(Collected data)
◆ ◆ ◆
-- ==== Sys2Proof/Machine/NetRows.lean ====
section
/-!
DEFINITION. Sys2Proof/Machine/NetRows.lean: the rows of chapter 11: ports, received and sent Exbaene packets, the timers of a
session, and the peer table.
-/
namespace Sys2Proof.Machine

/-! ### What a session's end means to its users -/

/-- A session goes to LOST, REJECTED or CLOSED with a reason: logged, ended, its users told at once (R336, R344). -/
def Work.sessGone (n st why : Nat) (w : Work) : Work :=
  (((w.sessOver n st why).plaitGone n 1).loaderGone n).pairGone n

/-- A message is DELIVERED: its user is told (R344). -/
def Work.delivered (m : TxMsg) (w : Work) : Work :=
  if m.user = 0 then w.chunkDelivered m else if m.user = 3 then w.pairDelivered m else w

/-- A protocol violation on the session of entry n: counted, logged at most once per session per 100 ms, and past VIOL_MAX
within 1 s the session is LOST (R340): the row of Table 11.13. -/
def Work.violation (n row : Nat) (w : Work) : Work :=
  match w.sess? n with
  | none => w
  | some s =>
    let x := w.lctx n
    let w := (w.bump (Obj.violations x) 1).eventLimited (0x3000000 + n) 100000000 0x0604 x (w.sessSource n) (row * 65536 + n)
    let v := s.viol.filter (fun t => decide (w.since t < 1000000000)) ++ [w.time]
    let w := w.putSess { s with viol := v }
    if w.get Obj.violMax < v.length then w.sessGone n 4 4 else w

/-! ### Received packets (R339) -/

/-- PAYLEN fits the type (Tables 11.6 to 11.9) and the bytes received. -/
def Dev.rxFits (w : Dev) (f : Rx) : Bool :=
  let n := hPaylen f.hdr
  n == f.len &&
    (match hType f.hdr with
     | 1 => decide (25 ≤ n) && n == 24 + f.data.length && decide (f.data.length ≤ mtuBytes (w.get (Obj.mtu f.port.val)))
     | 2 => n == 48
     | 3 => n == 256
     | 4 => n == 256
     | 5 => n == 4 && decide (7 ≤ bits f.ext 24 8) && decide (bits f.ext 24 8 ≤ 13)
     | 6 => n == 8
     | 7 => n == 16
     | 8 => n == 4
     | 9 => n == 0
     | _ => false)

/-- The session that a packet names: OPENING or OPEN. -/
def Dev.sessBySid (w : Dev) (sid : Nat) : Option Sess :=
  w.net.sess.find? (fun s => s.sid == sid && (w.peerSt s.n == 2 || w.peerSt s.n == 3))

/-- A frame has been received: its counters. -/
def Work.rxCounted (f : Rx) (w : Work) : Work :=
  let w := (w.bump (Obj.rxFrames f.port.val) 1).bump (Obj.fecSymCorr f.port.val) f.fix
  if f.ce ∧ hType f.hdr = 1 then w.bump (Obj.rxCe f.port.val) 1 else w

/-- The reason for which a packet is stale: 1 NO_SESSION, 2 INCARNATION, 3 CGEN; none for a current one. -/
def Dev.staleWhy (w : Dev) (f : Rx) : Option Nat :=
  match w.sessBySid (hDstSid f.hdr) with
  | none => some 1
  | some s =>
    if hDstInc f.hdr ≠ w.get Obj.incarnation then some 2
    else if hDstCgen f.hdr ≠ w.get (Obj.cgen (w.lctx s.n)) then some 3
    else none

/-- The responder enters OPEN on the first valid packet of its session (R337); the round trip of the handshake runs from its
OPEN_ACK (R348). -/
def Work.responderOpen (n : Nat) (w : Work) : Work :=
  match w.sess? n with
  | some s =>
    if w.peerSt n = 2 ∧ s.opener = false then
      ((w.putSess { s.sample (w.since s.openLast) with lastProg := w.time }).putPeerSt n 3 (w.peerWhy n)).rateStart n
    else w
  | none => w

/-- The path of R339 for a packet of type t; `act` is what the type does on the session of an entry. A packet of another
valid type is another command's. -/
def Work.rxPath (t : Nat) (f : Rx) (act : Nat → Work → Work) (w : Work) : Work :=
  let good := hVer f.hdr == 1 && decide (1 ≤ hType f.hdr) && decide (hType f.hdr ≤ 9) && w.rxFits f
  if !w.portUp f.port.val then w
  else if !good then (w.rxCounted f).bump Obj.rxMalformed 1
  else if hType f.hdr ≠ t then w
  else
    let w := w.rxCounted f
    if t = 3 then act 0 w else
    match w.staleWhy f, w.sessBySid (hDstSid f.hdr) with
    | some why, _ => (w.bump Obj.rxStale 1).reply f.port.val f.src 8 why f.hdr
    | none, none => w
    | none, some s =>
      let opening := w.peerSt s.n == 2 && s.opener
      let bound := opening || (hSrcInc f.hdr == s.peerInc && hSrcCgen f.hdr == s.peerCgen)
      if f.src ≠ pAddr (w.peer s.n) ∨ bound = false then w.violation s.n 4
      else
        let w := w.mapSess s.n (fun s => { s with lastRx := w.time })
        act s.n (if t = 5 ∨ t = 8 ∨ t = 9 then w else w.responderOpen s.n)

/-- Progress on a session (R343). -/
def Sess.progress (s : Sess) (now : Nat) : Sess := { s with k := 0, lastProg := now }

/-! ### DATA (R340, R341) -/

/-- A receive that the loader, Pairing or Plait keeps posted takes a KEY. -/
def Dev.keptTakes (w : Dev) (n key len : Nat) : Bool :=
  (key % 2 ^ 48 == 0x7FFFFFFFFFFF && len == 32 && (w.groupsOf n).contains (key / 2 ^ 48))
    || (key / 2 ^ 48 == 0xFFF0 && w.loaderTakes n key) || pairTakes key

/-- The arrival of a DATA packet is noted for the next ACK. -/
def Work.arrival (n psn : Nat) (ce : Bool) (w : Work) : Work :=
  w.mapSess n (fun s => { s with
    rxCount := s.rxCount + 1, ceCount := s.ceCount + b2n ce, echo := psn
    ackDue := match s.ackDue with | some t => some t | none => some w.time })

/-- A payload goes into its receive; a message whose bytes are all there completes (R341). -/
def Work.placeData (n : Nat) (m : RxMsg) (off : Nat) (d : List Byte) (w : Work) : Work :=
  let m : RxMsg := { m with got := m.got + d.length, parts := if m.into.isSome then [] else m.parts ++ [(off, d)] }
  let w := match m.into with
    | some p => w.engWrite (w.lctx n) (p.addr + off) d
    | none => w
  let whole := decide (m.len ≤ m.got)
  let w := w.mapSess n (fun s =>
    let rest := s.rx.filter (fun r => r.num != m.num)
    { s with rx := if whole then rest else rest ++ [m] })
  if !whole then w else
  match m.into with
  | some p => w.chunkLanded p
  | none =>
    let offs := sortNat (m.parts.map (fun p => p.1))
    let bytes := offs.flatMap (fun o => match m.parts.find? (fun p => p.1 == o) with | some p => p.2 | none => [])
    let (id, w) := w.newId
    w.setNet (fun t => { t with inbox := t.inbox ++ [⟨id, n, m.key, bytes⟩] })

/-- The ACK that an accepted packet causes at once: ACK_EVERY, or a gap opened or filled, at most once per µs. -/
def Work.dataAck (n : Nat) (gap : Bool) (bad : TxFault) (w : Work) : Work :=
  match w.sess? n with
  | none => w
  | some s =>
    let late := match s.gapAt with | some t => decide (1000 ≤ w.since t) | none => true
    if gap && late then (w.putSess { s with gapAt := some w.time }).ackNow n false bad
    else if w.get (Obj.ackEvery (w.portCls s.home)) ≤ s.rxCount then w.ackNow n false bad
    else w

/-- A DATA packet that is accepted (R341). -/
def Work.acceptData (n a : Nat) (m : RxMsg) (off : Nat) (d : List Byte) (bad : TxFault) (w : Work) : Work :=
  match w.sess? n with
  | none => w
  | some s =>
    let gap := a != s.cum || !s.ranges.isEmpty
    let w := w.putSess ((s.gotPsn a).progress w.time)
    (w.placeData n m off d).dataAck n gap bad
◆ ◆ ◆
■ The task
What's wanted is a faithful copy of each entry above.

■ Task output
-- ==== Sys2Proof/Machine/NetRows.lean ====
section
/-!
DEFINITION. Sys2Proof/Machine/NetRows.lean: the rows of chapter 11: ports, received and sent Exbaene packets, the timers of a
session, and the peer table.
-/
namespace Sys2Proof.Machine

/-! ### What a session's end means to its users -/

/-- A session goes to LOST, REJECTED or CLOSED with a reason: logged, ended, its users told at once (R336, R344). -/
def Work.sessGone (n st why : Nat) (w : Work) : Work :=
  (((w.sessOver n st why).plaitGone n 1).loaderGone n).pairGone n

/-- A message is DELIVERED: its user is told (R344). -/
def Work.delivered (m : TxMsg) (w : Work) : Work :=
  if m.user = 0 then w.chunkDelivered m else if m.user = 3 then w.pairDelivered m else w

/-- A protocol violation on the session of entry n: counted, logged at most once per session per 100 ms, and past VIOL_MAX
within 1 s the session is LOST (R340): the row of Table 11.13. -/
def Work.violation (n row : Nat) (w : Work) : Work :=
  match w.sess? n with
  | none => w
  | some s =>
    let x := w.lctx n
    let w := (w.bump (Obj.violations x) 1).eventLimited (0x3000000 + n) 100000000 0x0604 x (w.sessSource n) (row * 65536 + n)
    let v := s.viol.filter (fun t => decide (w.since t < 1000000000)) ++ [w.time]
    let w := w.putSess { s with viol := v }
    if w.get Obj.violMax < v.length then w.sessGone n 4 4 else w

/-! ### Received packets (R339) -/

/-- PAYLEN fits the type (Tables 11.6 to 11.9) and the bytes received. -/
def Dev.rxFits (w : Dev) (f : Rx) : Bool :=
  let n := hPaylen f.hdr
  n == f.len &&
    (match hType f.hdr with
     | 1 => decide (25 ≤ n) && n == 24 + f.data.length && decide (f.data.length ≤ mtuBytes (w.get (Obj.mtu f.port.val)))
     | 2 => n == 48
     | 3 => n == 256
     | 4 => n == 256
     | 5 => n == 4 && decide (7 ≤ bits f.ext 24 8) && decide (bits f.ext 24 8 ≤ 13)
     | 6 => n == 8
     | 7 => n == 16
     | 8 => n == 4
     | 9 => n == 0
     | _ => false)

/-- The session that a packet names: OPENING or OPEN. -/
def Dev.sessBySid (w : Dev) (sid : Nat) : Option Sess :=
  w.net.sess.find? (fun s => s.sid == sid && (w.peerSt s.n == 2 || w.peerSt s.n == 3))

/-- A frame has been received: its counters. -/
def Work.rxCounted (f : Rx) (w : Work) : Work :=
  let w := (w.bump (Obj.rxFrames f.port.val) 1).bump (Obj.fecSymCorr f.port.val) f.fix
  if f.ce ∧ hType f.hdr = 1 then w.bump (Obj.rxCe f.port.val) 1 else w

/-- The reason for which a packet is stale: 1 NO_SESSION, 2 INCARNATION, 3 CGEN; none for a current one. -/
def Dev.staleWhy (w : Dev) (f : Rx) : Option Nat :=
  match w.sessBySid (hDstSid f.hdr) with
  | none => some 1
  | some s =>
    if hDstInc f.hdr ≠ w.get Obj.incarnation then some 2
    else if hDstCgen f.hdr ≠ w.get (Obj.cgen (w.lctx s.n)) then some 3
    else none

/-- The responder enters OPEN on the first valid packet of its session (R337); the round trip of the handshake runs from its
OPEN_ACK (R348). -/
def Work.responderOpen (n : Nat) (w : Work) : Work :=
  match w.sess? n with
  | some s =>
    if w.peerSt n = 2 ∧ s.opener = false then
      ((w.putSess { s.sample (w.since s.openLast) with lastProg := w.time }).putPeerSt n 3 (w.peerWhy n)).rateStart n
    else w
  | none => w

/-- The path of R339 for a packet of type t; `act` is what the type does on the session of an entry. A packet of another
valid type is another command's. -/
def Work.rxPath (t : Nat) (f : Rx) (act : Nat → Work → Work) (w : Work) : Work :=
  let good := hVer f.hdr == 1 && decide (1 ≤ hType f.hdr) && decide (hType f.hdr ≤ 9) && w.rxFits f
  if !w.portUp f.port.val then w
  else if !good then (w.rxCounted f).bump Obj.rxMalformed 1
  else if hType f.hdr ≠ t then w
  else
    let w := w.rxCounted f
    if t = 3 then act 0 w else
    match w.staleWhy f, w.sessBySid (hDstSid f.hdr) with
    | some why, _ => (w.bump Obj.rxStale 1).reply f.port.val f.src 8 why f.hdr
    | none, none => w
    | none, some s =>
      let opening := w.peerSt s.n == 2 && s.opener
      let bound := opening || (hSrcInc f.hdr == s.peerInc && hSrcCgen f.hdr == s.peerCgen)
      if f.src ≠ pAddr (w.peer s.n) ∨ bound = false then w.violation s.n 4
      else
        let w := w.mapSess s.n (fun s => { s with lastRx := w.time })
        act s.n (if t = 5 ∨ t = 8 ∨ t = 9 then w else w.responderOpen s.n)

/-- Progress on a session (R343). -/
def Sess.progress (s : Sess) (now : Nat) : Sess := { s with k := 0, lastProg := now }

/-! ### DATA (R340, R341) -/

/-- A receive that the loader, Pairing or Plait keeps posted takes a KEY. -/
def Dev.keptTakes (w : Dev) (n key len : Nat) : Bool :=
  (key % 2 ^ 48 == 0x7FFFFFFFFFFF && len == 32 && (w.groupsOf n).contains (key / 2 ^ 48))
    || (key / 2 ^ 48 == 0xFFF0 && w.loaderTakes n key) || pairTakes key

/-- The arrival of a DATA packet is noted for the next ACK. -/
def Work.arrival (n psn : Nat) (ce : Bool) (w : Work) : Work :=
  w.mapSess n (fun s => { s with
    rxCount := s.rxCount + 1, ceCount := s.ceCount + b2n ce, echo := psn
    ackDue := match s.ackDue with | some t => some t | none => some w.time })

/-- A payload goes into its receive; a message whose bytes are all there completes (R341). -/
def Work.placeData (n : Nat) (m : RxMsg) (off : Nat) (d : List Byte) (w : Work) : Work :=
  let m : RxMsg := { m with got := m.got + d.length, parts := if m.into.isSome then [] else m.parts ++ [(off, d)] }
  let w := match m.into with
    | some p => w.engWrite (w.lctx n) (p.addr + off) d
    | none => w
  let whole := decide (m.len ≤ m.got)
  let w := w.mapSess n (fun s =>
    let rest := s.rx.filter (fun r => r.num != m.num)
    { s with rx := if whole then rest else rest ++ [m] })
  if !whole then w else
  match m.into with
  | some p => w.chunkLanded p
  | none =>
    let offs := sortNat (m.parts.map (fun p => p.1))
    let bytes := offs.flatMap (fun o => match m.parts.find? (fun p => p.1 == o) with | some p => p.2 | none => [])
    let (id, w) := w.newId
    w.setNet (fun t => { t with inbox := t.inbox ++ [⟨id, n, m.key, bytes⟩] })

/-- The ACK that an accepted packet causes at once: ACK_EVERY, or a gap opened or filled, at most once per µs. -/
def Work.dataAck (n : Nat) (gap : Bool) (bad : TxFault) (w : Work) : Work :=
  match w.sess? n with
  | none => w
  | some s =>
    let late := match s.gapAt with | some t => decide (1000 ≤ w.since t) | none => true
    if gap && late then (w.putSess { s with gapAt := some w.time }).ackNow n false bad
    else if w.get (Obj.ackEvery (w.portCls s.home)) ≤ s.rxCount then w.ackNow n false bad
    else w

/-- A DATA packet that is accepted (R341). -/
def Work.acceptData (n a : Nat) (m : RxMsg) (off : Nat) (d : List Byte) (bad : TxFault) (w : Work) : Work :=
  match w.sess? n with
  | none => w
  | some s =>
    let gap := a != s.cum || !s.ranges.isEmpty
    let w := w.putSess ((s.gotPsn a).progress w.time)
    (w.placeData n m off d).dataAck n gap bad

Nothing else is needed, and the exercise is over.